Vision-Based Damage Detection in CFRP Beams Using Optical Flow and Mahalanobis-Enhanced Deep Learning Models

Abstract

This study presents a novel vision-based methodology for damage detection in CFRP composite beams, combining optical flow analysis, statistical anomaly scoring, and deep learning (DL) models. Composite materials such as CFRP are widely used in structural applications due to their high strength-to-weight ratio, yet detecting internal damage remains a significant challenge. To address the limitations of traditional non-destructive evaluation methods, this study integrates non-contact optical flow techniques with a hybrid anomaly detection pipeline.

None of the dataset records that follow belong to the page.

-- ==== Sys2Proof/Syntax.lean ====
section
/-! DEFINITION. The commands: one constructor per row of spec/opcode_table.json, with the row's operands. A row that is an opcode of the
master list (R63) carries the packet; a row that is a transport step carries what the transport delivered; a row that is an event carries
what the event brings from outside (a unit number, a level, a measured value). -/

namespace Sys2Proof

open Sys2Proof.Machine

The Lucas-Kanade optical flow method is used to extract displacement time series from video recordings of vibrating structures. These displacement signals are transformed into spectrograms using Short-Time Fourier Transform (STFT), and frequency-domain features are enhanced with added Gaussian noise to improve model robustness. Principal Component Analysis (PCA) is applied to reduce the dimensionality of the spectrogram features, and Mahalanobis Distance is computed to quantify deviations from the healthy state. The resulting Mahalanobis Distance time series is then used as input for three DL architectures—Autoencoder, Convolutional Neural Network (CNN), and Long Short-Term Memory (LSTM)—which are trained to detect structural anomalies based on reconstruction error or pattern recognition. The proposed approach is experimentally validated on CFRP composite beams under multiple damage scenarios. Results show that leveraging Mahalanobis-based statistical features within DL models significantly improves anomaly detection accuracy, offering a robust and scalable framework for real-time structural health monitoring in civil, aerospace, and automotive domains.